You meet a woman at the bowling alley and you think she’s attractive. She might be glancing your way an awful lot too.
You engage in a little small talk first, just to see how she reacts. She reacts positively.
You throw out a couple of jokes. She laughs.
She doesn’t cross her arms or try to move away from you or break eye contact to try to look for a friend to rescue her from your attention.
You say, “I haven’t been bowling since I broke up with my girlfriend,” because she seems super cool and you want to make sure she knows you’re single.
She says, “Yeah, my ex hated bowling.”
Oh, hey! She’s single too!
Her body language is still positive after a little more conversation, so you ask if she’d like to go bowling with you next weekend.

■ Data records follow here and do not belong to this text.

/-- The link unit: worker side, then manager side. -/
structure LinkSt where
  port : Vector PortSt 2 := Vector.replicate 2 {}
  sw : Vector SwitchSt 3 := Vector.replicate 3 {}
  coldDone : Bool := false            -- the upstream port has been chosen (R118)
  taken : Option Nat := none          -- swing of the last down frame taken (R115)
  accepted : Option Nat := none       -- swing of the last down frame accepted
  acceptedLog : List Nat := []        -- and of the accepted frames before it, newest first (R126)
  header : Option (List Byte) := none -- header of a taken frame whose commands are still to come
  passing : Option (List Byte) := none  -- header of the down frame that passes, taken or not (R114)
  lineDue : List (Nat × LineEvent) := []  -- fields of passing up frames still to come, with their cycles (R126, R127)
  burst : Option Nat := none          -- start of the wake burst (R141)
  shift : Int := 0                    -- e of that header, for an unsynced worker that sets its count (R118)
  warmWake : Bool := false            -- woken with stored values: synced at the first accepted frame (R142)
  healed : Bool := false              -- the upstream was changed by a heal (R126)
  everTaken : Bool := false           -- a down frame was taken since reset or wake (R137)
  missed : Nat := 0                   -- swings in a row without one
  grants : List Nat := [0, 0, 0]      -- grants of the coming up frame
  grantSwing : Nat := 0
  alt : Bool := false                 -- ALT of the last word sent
  alarmWord : Bool := false           -- an alarm still to be shown in the status word
  alarmMap : Bool := false            -- and in the alarm map (R127)
  answers : List (Nat × Nat) := []    -- swing of an ANS command and the answer code, newest first (R135)
  replies : List Reply := []          -- replies held (R134)
  reports : List (Nat × Nat × Nat) := []  -- strike refusals to report: slot, result, ID (R174)
  upSent : Option Nat := none         -- swing of the last up frame this device started as a branch end (R125)
  sets : Vector (BitVec 64) 4 := Vector.replicate 4 0  -- selection sets 0-3 (R124)
  dupStop : Bool := false             -- found a duplicate: no word, no addressed commands (R149)
  queue : List LinkCmd := []          -- manager: commands queued
  sentFrames : List SentFrame := []
  tagNext : Nat := 0                  -- tag number tried next (R131)
  tagTaken : List Nat := List.replicate 64 0  -- how often each tag number was taken
  txns : List Txn := []               -- open transactions
  tagQuar : List (Nat × Nat) := []    -- quarantined tag numbers and the tick of their close (R132)
  nextGrants : List Nat := []         -- targets of the REQ commands of the last frame sent (R129)
  grantLog : List (Nat × List Nat) := []  -- grants of the latest up frames, newest first (R128)
  rrLast : Nat := 0                   -- worker last granted by round robin (R129)
  ansWait : List AnsWait := []
  sentSwing : Option Nat := none      -- swing of the last down frame sent
  assignDue : Bool := false           -- the first ASSIGN after acceptance is still to be sent (R147)
  restCopies : List (Nat × Nat) := [] -- REST copies to send: swing and E (R428)
  wkr : Vector WorkerSt 64 := Vector.replicate 64 {}
  upBranch : List Nat := []           -- manager ports whose up frame of the present swing has arrived
  upSwing : Nat := 0
deriving DecidableEq, Repr, Inhabited

/-- A stage and what is armed on it (R158-R164); its state and ID are in HIER_STAT. -/
structure StageSt where
  npar : Nat := 0
  len : Nat := 0
  dead : Nat := 0                     -- T_d
  got : List Nat := []                -- chunks received
  armedAt : Option Nat := none        -- tick of the armed COMMIT or ABORT
  checking : Bool := false            -- the checks run (R160)
  failed : Bool := false              -- a parcel failed
deriving DecidableEq, Repr, Inhabited

/-- The manager's commit unit (R158-R168) beside its registers. -/
structure CommitSt where
  dead : Int := 0                     -- T_d as taken at OPEN
  decided : Option Bool := none       -- commit (true) or abort decided
  tick : Nat := 0                     -- T_c
  lastData : Option Nat := none       -- swing of the frame that carried the last chunk
  dataLeft : Nat := 0                 -- STG_DATA commands still queued
  prepareDue : Bool := false          -- STG_PREPARE is to be sent once R160 allows
  prepareTo : List Nat := []          -- its single targets; none: set 3
  checkAt : Option Nat := none        -- tick from which CMT_CHECK is due to set 3 (R165)
  repairs : List (Nat × Nat) := []    -- worker and repair tick
deriving DecidableEq, Repr, Inhabited

/-- An image delivery (R169-R171): the manager's sending and the worker's taking. -/
structure DelivSt where
  queryAt : Option Nat := none        -- manager: first swing DLV_QUERY may ride in
  takes : Bool := false               -- worker: takes part
  next : Nat := 0                     -- worker: next chunk expected
  outcome : Nat := 0                  -- worker: answer to DLV_QUERY (R171)
deriving DecidableEq, Repr, Inhabited

/-- A modulator beside its registers (R314, R318–R321). RUN and CUR of MEASm_STAT say what converts. -/
structure ModSt where
  start : Nat := 0                    -- cycle in which the conversion under way began
  rate : Nat := 10                    -- its RATE
  urgPend : Option Nat := none        -- entry of a request that waits for the conversion in progress
  urgRun : Bool := false              -- the conversion under way is the urgent one
  pos : Option Nat := none            -- last entry of the scan that was converted or abandoned
  again : Bool := false               -- that entry was abandoned and is converted again
  stopped : Bool := false             -- stopped by link-held entry or rest (R336)
deriving DecidableEq, Repr, Inhabited

/-- An energy meter beside its registers (R325–R327). Voltages in 2^-35 µV; a current is `iNum / iDen` A. -/
structure MeterSt where
  loop : Option Nat := none           -- the loop of a single-entry meter
  since : Option Nat := none          -- t_p; none after an interruption
  v : Int := 0
  iNum : Int := 0
  iDen : Nat := 1
  acc : Int := 0                      -- E in 2^-20 µJ
  iSum : Int := 0                     -- I_loop in 0.1 A over the carrier cycles since the previous result
  iCnt : Nat := 0
deriving DecidableEq, Repr, Inhabited

/-- A window monitor cell beside its registers (R331, R332). -/
structure MonSt where
  histU : List Bool := []             -- last 15 raw samples, newest first
  histO : List Bool := []
  settleEnd : Option Nat := none      -- cycle in which the hold ends
  befU : Bool := false                -- levels reported before the hold began
  befO : Bool := false
  sampleAt : Option Nat := none       -- tick of the last sample (R331)
  doneDue : Bool := false             -- the refill after a sweep is under way, and DONE follows it (R334)
  using' : Nat := 0                   -- MODE, FILT_N and FILT_K in use, as they stand in MONn_CFG
deriving DecidableEq, Repr, Inhabited

/-- The monitor self-test sweep (R334). -/
structure SweepSt where
  cell : Nat
  code : Nat                          -- present code of the test DAC
  due : Nat                           -- cycle of the next move
  uv : Bool                           -- filtered levels at its start
  ov : Bool
  moves : List (Nat × Nat) := []      -- its last moves, newest first: cycle and code (R330, R334)
deriving DecidableEq, Repr, Inhabited

/-- A temperature sensor beside its register (R344–R347). -/
structure SensSt where
  fresh : Bool := true                -- its next trusted in-range result sets its node
  run : Option Nat := none            -- tick of the first result of the unbroken run with DISAGREE 1
  result : List (Nat × Int) := []     -- results registered since the last update: tick and code
deriving DecidableEq, Repr, Inhabited

/-- A node that sheds groups (R350): the next lower group and its cycle. -/
structure ShedSt where
  node : Nat
  next : Nat
  due : Nat
  source : Nat                        -- SOURCE of the record whose reaction the sheds are
  cleared : Bool := false             -- that record has been cleared: a further shed holds nothing (R350, R361)
deriving DecidableEq, Repr, Inhabited
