/-- A trigger of R460: the slots that watch it register the event at the end of the cycle, under the values they then have
(R471). -/
def State.trigger (s : State) (trig arg data : Nat) : State := { s with trigs := s.trigs ++ [(trig, arg, data)] }

/-- A mailbox of engine `n` is written (R460): only that engine's slots watch it, so its place stands in the argument. -/
def State.triggerMbox (s : State) (n k data : Nat) : State := s.trigger 6 (4 * n + k) data

/-- Every handler slot that watches a trigger registers its event (R460). -/
def State.register (s : State) (t : Nat × Nat × Nat) : State :=
  (List.range 64).foldl (fun s i =>
    let n := i / 8; let h := i % 8
    let arg := s.get ((F.PEn_HCFG_ARG).off (2 * h)) n
    if s.get ((F.PEn_HCFG_TRIG).off (2 * h)) n = t.1 ∧ (if t.1 = 6 then 4 * n + arg else arg) = t.2.1 then
      s.slotEvent n h t.2.2 else s) s

/-- The cycle ends: its triggers are registered. -/
def State.runTrigs (s : State) : State :=
  let t := s.trigs.foldl State.register s
  { t with trigs := [] }

/-- Does a read by `src` find an error that the scrubber and a port both find in this cycle (R500)? -/
def State.sameFind (s : State) (src k : Nat) : Bool :=
  match s.memHit with
  | some (j, t, b) => j == k && t == s.now && ((b == 0) != (src == 0))
  | none => false

/-- An error found in word `k` is noted in MEM_LAST_CE or MEM_LAST_UE, its count and its cause: once where the scrubber and a
port find it in one cycle, and then under the port's name (R477, R478, R500). -/
def State.memFound (src k bit : Nat) (last ecc cause : Fld) (s : State) : State :=
  let word := BitVec.ofNat 32 (2 ^ 31 + src * 2 ^ 28 + (k / 16384) * 2 ^ 24 + bit * 2 ^ 16 + k % 16384)
  if s.sameFind src k then (if src = 0 then s else s.setReg last.base word)
  else { ((s.bump ecc (k / 16384)).setReg last.base word).put cause 1 with memHit := some (k, s.now, src) }

/-- A live statistic whose word was lost restarts at 0 (R478): an energy with both its words. -/
def State.statRestart (k : Nat) (s : State) : State :=
  match liveReg k with
  | none => s
  | some a =>
    let o := k - liveKey 0
    let s := s.setReg a 0
    if o < 36 then
      let m := (o - 4) / 2
      { (s.setReg (F.MEAS_METERk_E_LO.addr m) 0).setReg (F.MEAS_METERk_E_HI.addr m) 0 with
        meter := tset s.meter m { tget s.meter m with acc := 0 } }
    else if 140 ≤ o ∧ o < 284 ∧ (o - 140) % 6 = 1 then
      { s with chan := tset s.chan ((o - 140) / 6) { tget s.chan ((o - 140) / 6) with charge := 0 } }
    else s

/-- A read of SRAM through a port (R477, R478): a single-bit error counts, loads MEM_LAST_CE and is due for write-back;
an uncorrectable one counts, loads MEM_LAST_UE and makes its record. `src` is the code of MEM_LAST_CE.SRC. -/
def State.sramRead (s : State) (src k : Nat) : Word × EccFind × State :=
  let r := s.eccRead k
  let region := k / 16384
  let again := s.sameFind src k
  match r.2 with
  | .clean => (r.1, .clean, s)
  | .corrected b =>
    let s1 := s.memFound src k b F.MEM_LAST_CE F.MEM_ECC_CE F.MEM_CAUSE_CE
    let s2 := { s1 with writeBack := if s1.writeBack.contains k then s1.writeBack else s1.writeBack ++ [k] }
    (r.1, .corrected b, if again then s2 else s2.raise 12 1 region)
  | .uncorrectable =>
    let s1 := s.memFound src k 0 F.MEM_LAST_UE F.MEM_ECC_UE F.MEM_CAUSE_UE
    let s2 := if again then s1 else if region < 8 then s1.raise 12 2 region else s1.raise 12 3 region
    if region == 10 || region == 11 then (0, .uncorrectable, (s2.sramWrite k 0).statRestart k)
    else (r.1, .uncorrectable, s2)

/-- The device's own read of the words from `lo` up to `hi`, in ascending order, where it uses them (R477, R478). Only a word that a
raw write left can show an error. -/
def State.ownRead (src lo hi : Nat) (s : State) : State :=
  if s.sramRaw.isEmpty then s
  else
    (sortBy (fun a b => decide (a ≤ b)) ((s.sramRaw.map (fun e => e.1)).filter (fun k => decide (lo ≤ k ∧ k < hi)))).foldl
      (fun s k => (s.sramRead src k).2.2) s

/-- A read of a live statistic reads its word. -/
def State.liveRead (src a : Nat) (s : State) : State :=
  if s.sramRaw.isEmpty then s
  else match bankRegs.find? (fun w => w.2 == a) with
    | some w => s.ownRead src (liveKey w.1) (liveKey (w.1 + 1))
    | none => s

/-- May party `p` write word `k`: no party of higher rank has written it in this cycle (R452, R471, R500)? -/
def State.portMay (s : State) (p : Party) (k : Nat) : Bool :=
  !s.portLog.any (fun e => e.1 == k && e.2.1 == s.now && decide (e.2.2 < p.code))

/-- A word is written by a party through a port: of the parties that write it in one cycle the one of higher rank stands. -/
def State.portWrite (p : Party) (k : Nat) (w : Word) (s : State) : State :=
  if s.portMay p k then
    { s.sramWrite k w with portLog := (k, s.now, p.code) :: s.portLog.filter (fun e => e.2.1 == s.now) }
  else s

/-! ### Objects of the caliber -/

/-- Byte `b` of rail `n`'s RAIL_GRAPH record (R46). -/
def State.railByte (s : State) (n b : Nat) : Nat := ((tget s.railGraph n).getD b 0).toNat

/-- Little-endian 16-bit field of a rail record. -/
def State.railU16 (s : State) (n b : Nat) : Nat := s.railByte n b + 256 * s.railByte n (b + 1)

/-- KIND of a rail (R46): 0 unused, 1 loop, 2 pair, 3 channel. -/
def State.railKind (s : State) (n : Nat) : Nat := s.railByte n 0

/-- TARGET of a rail. -/
def State.railTarget (s : State) (n : Nat) : Nat := s.railByte n 1

/-- Is rail `n` used? -/
def State.railUsed (s : State) (n : Nat) : Bool := s.railKind n != 0

/-- The rails of the device in ascending number. -/
def State.usedRails (s : State) : List Nat := (List.range 64).filter s.railUsed

/-- Is some rail's target channel `c`? -/
def State.railTargetsChan (s : State) (c : Nat) : Bool :=
  (List.range 64).any (fun n => s.railKind n == 3 && s.railTarget n == c)

/-- CELL_MAP byte (R44). -/
def State.cell (s : State) (b : Nat) : Nat := (s.cellMap.getD b 0).toNat

end Sys2Proof.Machine
end

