/-! ### Strike IDs (R91) -/

/-- Is the ID open: held by an armed slot or by a commit? -/
def State.idOpen (s : State) (id : Nat) : Bool :=
  (s.slots.toList.any (fun k => k.armed && k.id == id)) || s.openIds.contains id

/-- Is the ID quarantined at this tick? -/
def State.idQuarantined (s : State) (id : Nat) : Bool :=
  s.quarantine.any (fun e => e.1 == id && decide (s.tick < e.2 + 16000))

/-- How often a number has been taken: number 0's ID 0x0000 counts as passed, so its first taking is generation 1. -/
def takenDefault (k : Nat) : Word := if k = 0 then 1 else 0

/-- The ID the next taking of a number would give. -/
def State.idOf (s : State) (num : Nat) : Nat :=
  ((SMap.get takenDefault s.strikeTaken num).toNat % 4) * 16384 + num

/-- The ID under which a number was last taken; 0 where it never was. -/
def State.lastIdOf (s : State) (num : Nat) : Nat :=
  let n := (SMap.get takenDefault s.strikeTaken num).toNat
  if n = 0 then 0 else (n - 1) % 4 * 16384 + num

/-- Is the ID open or quarantined? -/
def State.idBusy (s : State) (id : Nat) : Bool := id != 0 && (s.idOpen id || s.idQuarantined id)

/-- Try numbers from `num` on, at most `fuel` of them. A number is passed over while the ID of its last taking is open or
quarantined, while the ID of its next taking is, and where that would be 0x0000 (R91). -/
def State.findId (s : State) (num : Nat) : Nat → Option Nat
  | 0 => none
  | fuel + 1 =>
    let id := s.idOf num
    if id = 0 ∨ s.idBusy (s.lastIdOf num) ∨ s.idBusy id then State.findId s ((num + 1) % 16384) fuel else some num

/-- Count a taking of a number. -/
def State.countTaken (num : Nat) (s : State) : State :=
  { s with strikeTaken := SMap.set takenDefault s.strikeTaken num (SMap.get takenDefault s.strikeTaken num + 1) }

/-- The manager takes a strike ID (R91). Number 0 under generation 0 is the ID 0x0000: it is passed over and its
generation moves on. -/
def State.takeId (s : State) : Nat × State :=
  match s.findId s.strikeNext 16384 with
  | none => (0, s)
  | some num =>
    let id := s.idOf num
    let passed := decide (num < s.strikeNext) || s.strikeNext == 0
    let s0 := if s.idOf 0 = 0 ∧ passed then s.countTaken 0 else s
    (id, { s0.countTaken num with
      strikeNext := (num + 1) % 16384, cancelSent := s.cancelSent.filter (fun c => c != id) })

/-- An ID closes and is quarantined from this tick (R91). -/
def State.closeId (id : Nat) (s : State) : State :=
  if id = 0 then s
  else { s with quarantine := s.quarantine ++ [(id, s.tick)], openIds := s.openIds.filter (fun i => i != id) }

/-- A slot is disarmed and its ID closes (R90, R92, R94). -/
def State.closeSlot (n : Nat) (s : State) : State :=
  let k := s.slot n
  let s := s.closeId k.id
  s.setSlot n { armed := false, launch := 0, id := 0, targets := 0, ownRun := true,
                lastId := if k.id = 0 then k.lastId else k.id,
                lastClose := if k.id = 0 then k.lastClose else some s.tick }

/-- Entries whose 16,000 ticks have passed leave the quarantine (R91). -/
def State.endQuarantine (s : State) : State :=
  { s with quarantine := s.quarantine.filter (fun e => decide (s.tick < e.2 + 16000)) }

/-- Tick at which the earliest quarantine ends. -/
def State.quarantineDue (s : State) : Option Nat :=
  s.quarantine.foldl (fun m e => match m with
    | none => some (e.2 + 16000)
    | some t => some (min t (e.2 + 16000))) none

/-! ### Arming and cancelling -/

/-- ESC_ARM_RES.RESULT codes (R88). -/
def armAccepted : Nat := 0
def armLate : Nat := 1
def armBusy : Nat := 2
def armInvalid : Nat := 3
def armNosync : Nat := 4
def armScope : Nat := 5
def armNotArmed : Nat := 6
def armStale : Nat := 7

/-- SYNC allows arming: synced or manager. -/
def State.syncOk (s : State) : Bool := s.sync == syncSynced || s.sync == syncManager

/-- First cause of refusal of an arming or cancel, in the order of R88; 0 for none. -/
def armResult (stale invalid scope nosync state late : Bool) (stateCode : Nat) : Nat :=
  if stale then armStale else if invalid then armInvalid else if scope then armScope
  else if nosync then armNosync else if state then stateCode else if late then armLate else armAccepted

/-- Smallest lead of R87 and R90, in ticks. -/
def State.minLead (s : State) (hier : Bool) : Int := if hier && s.isManager then 12000 else 200

/-- Workers a hierarchy arming targets by the slot's range (R89). -/
def rangeMask (first last : Nat) : Nat :=
  (List.range 64).foldl (fun m i => if first ≤ i ∧ i ≤ last ∧ i ≠ 0 then m + 2 ^ i else m) 0

/-- Body of an ARM or CANCEL (R95). -/
def strikeBody (op slot id launch targets : Nat) : List Byte :=
  body40 (leBytes op 1 ++ leBytes slot 1 ++ leBytes id 2 ++ leBytes launch 8 ++ leBytes targets 8)

/-- A hierarchy arming the manager has accepted: an ID is taken, the slot armed, one ARM command queued (R89). -/
def State.armHier (slot launch targets : Nat) (s : State) : Nat × State :=
  let b := s.entryBytes slot
  let r := s.takeId
  let id := r.1
  let s1 := r.2.setSlot slot { s.slot slot with
    armed := true, launch := launch, id := id, targets := targets, ownRun := entryTflags b % 2 == 1 }
  (id, s1.queueCmd 2 (strikeBody 1 slot id launch targets))

/-- A local arming that is accepted. -/
def State.armLocal (slot launch : Nat) (s : State) : State :=
  s.setSlot slot { s.slot slot with armed := true, launch := launch, id := 0, targets := 0, ownRun := true }

/-- Launch tick of a register arming (R86): relative, grant tick plus the value; absolute, the tick within 2³¹ of the
grant whose low 32 bits are the value. -/
def State.launchTick (s : State) (rel : Bool) (v : Nat) : Int :=
  if rel then (s.tick : Int) + v else (s.tick : Int) + toS 32 (v + 2 ^ 32 - s.tick % 2 ^ 32)

/-- Store a result in the party's ESC_ARM_RES. -/
def State.putArmRes (s : State) (p : Party) (id result slot : Nat) : State :=
  s.setReg ((F.ESC_ARM_RES.bk p.code).addr 0) (BitVec.ofNat 32 (id * 65536 + result * 4096 + slot))

/-- SCOPE of a register arming or cancel (R88). -/
def State.scopeBad (s : State) (b : List Byte) (hier : Bool) : Bool :=
  let hs := entryScope b == 1
  (hs && !s.isManager) || (hier && (!s.isManager || !hs)) || (!hier && hs)

/-- ESC_ARM_CMD, OP absolute or relative (R84–R89). -/
def State.armCmd (p : Party) (rel hier useMask : Bool) (slot : Nat) (s : State) : State :=
  let s := s.readEntry slot
  let b := s.entryBytes slot
  let t := s.launchTick rel (s.get (F.ESC_ARM_TICK_VALUE.bk p.code))
  let r := armResult false (!entryValid b || !s.entryOk b) (s.scopeBad b hier) (!s.syncOk) (s.slot slot).armed
    (decide (t - s.tick < s.minLead hier)) armBusy
  if r ≠ armAccepted then s.putArmRes p 0 r slot
  else if !hier then (s.armLocal slot t.toNat).putArmRes p 0 armAccepted slot
  else
    let mask := s.get (F.ESC_ARM_MASK_LO.bk p.code) + 2 ^ 32 * s.get (F.ESC_ARM_MASK_HI.bk p.code)
    let tg := if useMask then mask / 2 * 2 else rangeMask (entryFirst b) (entryLast b)
    let a := s.armHier slot t.toNat tg
    a.2.putArmRes p a.1 armAccepted slot

/-- ESC_ARM_CMD, OP cancel (R90). -/
def State.cancelCmd (p : Party) (hier : Bool) (slot : Nat) (s : State) : State :=
  let s := s.readEntry slot
  let b := s.entryBytes slot
  let k := s.slot slot
  let r := armResult false (!entryValid b || !s.entryOk b) (s.scopeBad b hier) (!s.syncOk) (!k.armed)
    (decide ((k.launch : Int) - s.tick < s.minLead hier)) armNotArmed
  if r ≠ armAccepted then s.putArmRes p 0 r slot
  else
    let s1 := if k.id = 0 then s
      else { s.queueCmd 2 (strikeBody 2 slot k.id k.launch k.targets) with cancelSent := s.cancelSent ++ [k.id] }
    (s1.closeSlot slot).putArmRes p 0 armAccepted slot

/-- DATA0 of LINK event 13 (R356). -/
def refusalData (slot result : Nat) : Word := BitVec.ofNat 32 (result * 4096 + slot)

/-- A fault reaction arms slot `slot` at the reaction tick plus DEF_LEAD (R84); a refusal raises LINK/L1 (R88). -/
def State.armFault (slot : Nat) (s : State) : State :=
  let s := s.readEntry slot
  let b := s.entryBytes slot
  let hs := entryScope b == 1
  let t := s.tick + entryLead b
  let r := armResult false (!entryValid b || !s.entryOk b) (hs && !s.isManager) (!s.syncOk) (s.slot slot).armed
    (decide ((entryLead b : Int) < s.minLead hs)) armBusy
  if r ≠ armAccepted then s.raise 11 13 0 (refusalData slot r)
  else if hs then (s.armHier slot t (rangeMask (entryFirst b) (entryLast b))).2
  else s.armLocal slot t

/-! ### Strike commands received over the link (R84, R85, R90, R91, R95) -/

/-- Fields of a strike command body. -/
def cmdSlot (b : List Byte) : Nat := byteAt b 1
def cmdId (b : List Byte) : Nat := leAt b 2 2
def cmdTick (b : List Byte) : Nat := leAt b 4 8
def cmdTargets (b : List Byte) : Nat := leAt b 12 8
def cmdNum (b : List Byte) : Nat := leAt b 20 4

/-- A refusal that is not STALE raises LINK/L1 and is reported to the manager; 8 reports are held (R88, R174). -/
def State.refuseLink (slot result id : Nat) (s : State) : State :=
  let s := s.raise 11 13 0 (refusalData slot result)
  if 8 ≤ s.link.reports.length then s
  else { s with link := { s.link with reports := s.link.reports ++ [(slot, result, id)] } }

/-- ARM received by a worker it addresses. -/
def State.armLink (b : List Byte) (s : State) : State :=
  let slot := cmdSlot b
  let id := cmdId b
  let s := s.readEntry slot
  let e := s.entryBytes slot
  let r := armResult (s.idQuarantined id || s.idOpen id) (!entryValid e || !s.entryOk e) (entryScope e != 1)
    (!s.syncOk) (s.slot slot).armed (decide ((cmdTick b : Int) - s.tick < 200)) armBusy
  if r = armStale then s.bump F.ESC_CNT_STALE_ID
  else if r ≠ armAccepted then s.refuseLink slot r id
  else s.setSlot slot { s.slot slot with armed := true, launch := cmdTick b, id := id, targets := 0, ownRun := true }

/-- CANCEL received by a worker it addresses. -/
def State.cancelLink (b : List Byte) (s : State) : State :=
  let slot := cmdSlot b
  let id := cmdId b
  let s := s.readEntry slot
  let e := s.entryBytes slot
  let k := s.slot slot
  let r := armResult (s.idQuarantined id || !(k.armed && k.id == id)) (!entryValid e || !s.entryOk e)
    (entryScope e != 1) (!s.syncOk) (!k.armed) (decide ((k.launch : Int) - s.tick < 200)) armNotArmed
  if r = armStale then s.bump F.ESC_CNT_STALE_ID
  else if r ≠ armAccepted then s.refuseLink slot r id
  else s.closeSlot slot

/-- `n` boundaries were missed: the next bank is merged, and its latch counts them (R100, R101). -/
def State.beatMissed (n : Nat) (s : State) : State :=
  { s with beat := { s.beat with merged := true, missed := s.beat.missed + n } }

/-- BEAT received by a worker (R101): taken only while synced; less than 200 ticks ahead it is refused as LATE; one that
is not taken counts as missed, and so do the boundaries between the number expected and the one carried. A repeat (R136)
of a command already judged changes nothing. -/
def State.beatLink (b : List Byte) (s : State) : State :=
  let x := s.beat
  let n := cmdNum b
  let run := s.on F.ESC_BEAT_STAT_RUN
  if x.next = some (cmdTick b) ∨ (run ∧ s.get F.ESC_BEAT_NUM = n) ∨ (x.merged ∧ x.nextNum = (n + 1) % 2 ^ 32) then s
  else
    let gap := (n + 2 ^ 32 - x.nextNum) % 2 ^ 32
    let lost := if run ∧ x.next = none ∧ gap < 2 ^ 31 then gap else 0
    let s := { s with beat := { s.beat with seen := some (n, cmdTick b) } }
    if s.sync ≠ syncSynced ∨ cmdTick b < s.tick + 200 then
      let s := s.beatMissed (lost + 1)
      { s with beat := { s.beat with nextNum := (n + 1) % 2 ^ 32 } }
    else
      let s := if lost = 0 then s else s.beatMissed lost
      { s with beat := { s.beat with prior := x.seen, next := some (cmdTick b), nextNum := n } }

She’s totally into it because bowling is her love language. The two of you exchange numbers and you don’t text her anything sexually suggestive.
Congratulations! You totally have a date with a woman who’s into you! Isn’t that so much better than hounding a woman who isn’t into you?
Why does it matter?
It’s easy to excuse something like Scenario B. I mean, you didn’t even touch her, right? All you did was follow her around and make her uncomfortable.
But let’s think about what really happened there. A woman’s needs were ignored because a man felt entitled to her. That’s what happens when you cross the line.
Harassment (and following around a person who clearly isn’t interested is a form of harassment) sets the stage for assault by teaching men and women to ignore what a woman wants. Whether it’s consciously done or not, it’s a form of grooming. And, anyway, women should be able to enjoy public places without worrying about dudes getting creepy.
If we’re interested in changing our culture so that we can reduce sexual violence, we have to learn to respect the wishes of people who aren’t into us. We don’t have the right to another person’s body or attention.